Да и сам я не знаю, откуда вдруг хлынуло это неожиданное чувство – видно, аварийно сработал клапан чувства братства, в механизме чувств современного человека сохранившийся как рудимент сентиментальной паровозной эры, на тот случай, если всколыхнется какая-нибудь жуткая неуправляемая архаика, что-то доброе, что в обычной жизни лежит себе под спудом, покуда честолюбие и другие, более рациональные чувства нагнетают давление в цилиндрах души.

Чувство братства умирает в нас, выражения его нелепы; еще, должно быть, нелепее – оказаться вдруг объектом излияния этих чувств – но не так-то много было в жизни моей порывов подобного рода, чтобы раскаиваться в них…

Вернувшись в номер, я повалился на постель с чувством, что все позади: и эта ночь и все вообще ночные визиты, и чувство вины перед незнакомым тебе человеком, перед всем поселком, смешанное с чувством отвращения…

Эти два дня в Бугрино просто уделали меня. Я подумал, что завтра же в Нарьян-Маре надо будет взять побольше пива и смыть поселок с негативов памяти.

Тут Петька заворочался и покашлял, давая понять, что не спит.

– Петь! – тихонько окликнул я (а вдруг спит все-таки?).

Он приподнимается на локте. Что-то не дает ему покоя.

– Знаешь, – с неожиданной горечью произносит он. – После того, как побываешь там… Все это невыносимо… И острову было бы лучше, если бы людей на нем вообще не было…

– А кто бы нам гостиницу топил? – попытался отшутиться я.

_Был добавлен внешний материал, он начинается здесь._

-- ==== Sys2Proof/Machine/Operands.lean ====
section
/-! DEFINITION. Operand forms of the slots: queue ends and tokens (R131 to R134, R160), descriptors and their address
generators (R168 to R171), object-list entries, and where an access falls (R129, R172, R254, R289). -/
namespace Sys2Proof.Machine

/-! ### Queue ends (Table 06-4) -/

/-- The entries of a queue, oldest first. -/
def Tile.queue (t : Tile) (q : Nat) : List QEntry := Tbl.get [] t.queues q

/-- Write a queue. -/
def Tile.setQueue (t : Tile) (q : Nat) (es : List QEntry) : Tile := { t with queues := Tbl.set q es t.queues }

/-- The head entry, if it can be popped (R133). -/
def Tile.head (t : Tile) (q : Nat) : Option QEntry :=
  match t.queue q with
  | [] => none
  | e :: _ => if e.ready then some e else none

/-- A queue without its head. -/
def Tile.pop (t : Tile) (q : Nat) : Tile := t.setQueue q ((t.queue q).drop 1)

/-- Free entries of a queue (R132). -/
def Tile.room (t : Tile) (q : Nat) : Nat := 64 - (t.queue q).length

/-- Push an entry that can be popped (R133). -/
def Tile.push (t : Tile) (q : Nat) (d : Entry) (tok : BitVec 4) : Tile :=
  t.setQueue q (t.queue q ++ [{ data := d, tok := tok, ready := true, id := 0 }])

/-- Reserve an entry whose data arrive later (R272); its identity is the tile's present number. -/
def Tile.reserve (t : Tile) (q : Nat) (tok : BitVec 4) : Tile :=
  let e : QEntry := { data := 0, tok := tok, ready := false, id := t.nextId }
  { t.setQueue q (t.queue q ++ [e]) with nextId := t.nextId + 1 }

/-- Whether a reserved entry's data are undefined when they come (R134). -/
def Tile.spoiltAt (t : Tile) (q id : Nat) : Bool := (t.queue q).any (fun e => !e.ready && e.id = id && e.spoilt)

/-- Fill a reserved entry. -/
def Tile.fill (t : Tile) (q id : Nat) (d : Entry) : Tile :=
  t.setQueue q (replaceIf (fun e => !e.ready && e.id = id) (fun e => { e with data := d, ready := true }) (t.queue q))

/-- Queue ends that a vector source, and AUX or EQ as input, may name. -/
def vSrcOk (q : Nat) : Bool := q ≤ 3 || q = 6 || (7 ≤ q && q ≤ 12) || q = 15

/-- Queue ends that a vector DST, and AUX or EQ as output, may name. -/
def vDstOk (q : Nat) : Bool := q = 4 || q = 5 || (7 ≤ q && q ≤ 14)

/-- Queue ends that ACCQ and SCQ may name. -/
def startQOk (q : Nat) : Bool := q ≤ 3 || (7 ≤ q && q ≤ 12)

/-- Token of an entry that a verb pushes (Table 06-10); `first` tells the first entry the issue pushes to its queue. -/
def tokenOf (tmode : Nat) (tok : BitVec 4) (first : Bool) (src : BitVec 4) : BitVec 4 :=
  match tmode with
  | 0 => tok
  | 1 => if first then tok else 0
  | _ => src

/-! ### Descriptors (Table 06-13) -/

/-- An address-generator descriptor read from its 48 bytes. -/
structure Desc where
  offset : Int
  space : Nat
  base : Nat
  baseEn : Bool
  nlev : Nat
  slot : Nat
  width : Nat
  obj : Nat
  counts : List Nat
  strides : List Int
deriving DecidableEq, Repr

/-- Read a descriptor (R169). -/
def Desc.of (w : BitVec 384) : Desc :=
  let x := w.toNat
  { offset := sextN 32 (bitsN x 0 32)
    space := bitsN x 32 2
    base := bitsN x 34 2
    baseEn := bitN x 36
    nlev := bitsN x 37 3
    slot := bitsN x 40 3
    width := bitsN x 43 2
    obj := bitsN x 48 6
    counts := (List.range 6).map (fun l => bitsN x (64 + 48 * l) 16)
    strides := (List.range 6).map (fun l => sextN 32 (bitsN x (80 + 48 * l) 32)) }

/-- Bytes per step of a WIDTH code. -/
def widthBytes (w : Nat) : Nat := if w = 0 then 4 else if w = 1 then 64 else 128

/-- A descriptor of a cluster. -/
def Cluster.desc (x : Cluster) (d : Nat) : Desc := Desc.of (Tbl.get 0 x.agd d)

/-- The six indices of a tile's position in a descriptor (R168). -/
def Tile.position (t : Tile) (d : Nat) : List Nat := (List.range 6).map (fun l => Tbl.get 0 t.pos (8 * d + l))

– Нет, ты не понял: вообще.

Да нет, Петя, все я понял. Мысль знакомая, она являлась сто раз. И если доводить ее до конца, то я не убежден, что Земле в целом стало бы хуже, если бы людей на ней не было. Вот: не убежден. Потому что может, конечно, быть, что в появлении на одной из планет солнечной системы прямоходящих двуногих, гордо присвоивших себе видовое название «человек разумный», заключен божественный промысел космического масштаба. Но ведь человек мог оказаться просто неудачной пробой творения – ты не думал? Мало ли господь намял глины, чтобы потом скомкать? А главное, что среди существ явно неудавшихся больше всего было могущественных и грозных тварей, которые не претендовали, как человек, на мировое господство только потому, видимо, что у них не хватало мозгов, чтобы додуматься до этой глупости. Все они были полностью демонтированы создателем, ибо слишком дорого обходились природе. Из всех существ самым дорогим, однако, оказался человек, человек ХХ столетия – поэтому с ним, я думаю, вопрос будет решен в ближайшие сроки: собственное величие так застит ему глаза, что в жертву себе он приносит буквально все, что его окружает.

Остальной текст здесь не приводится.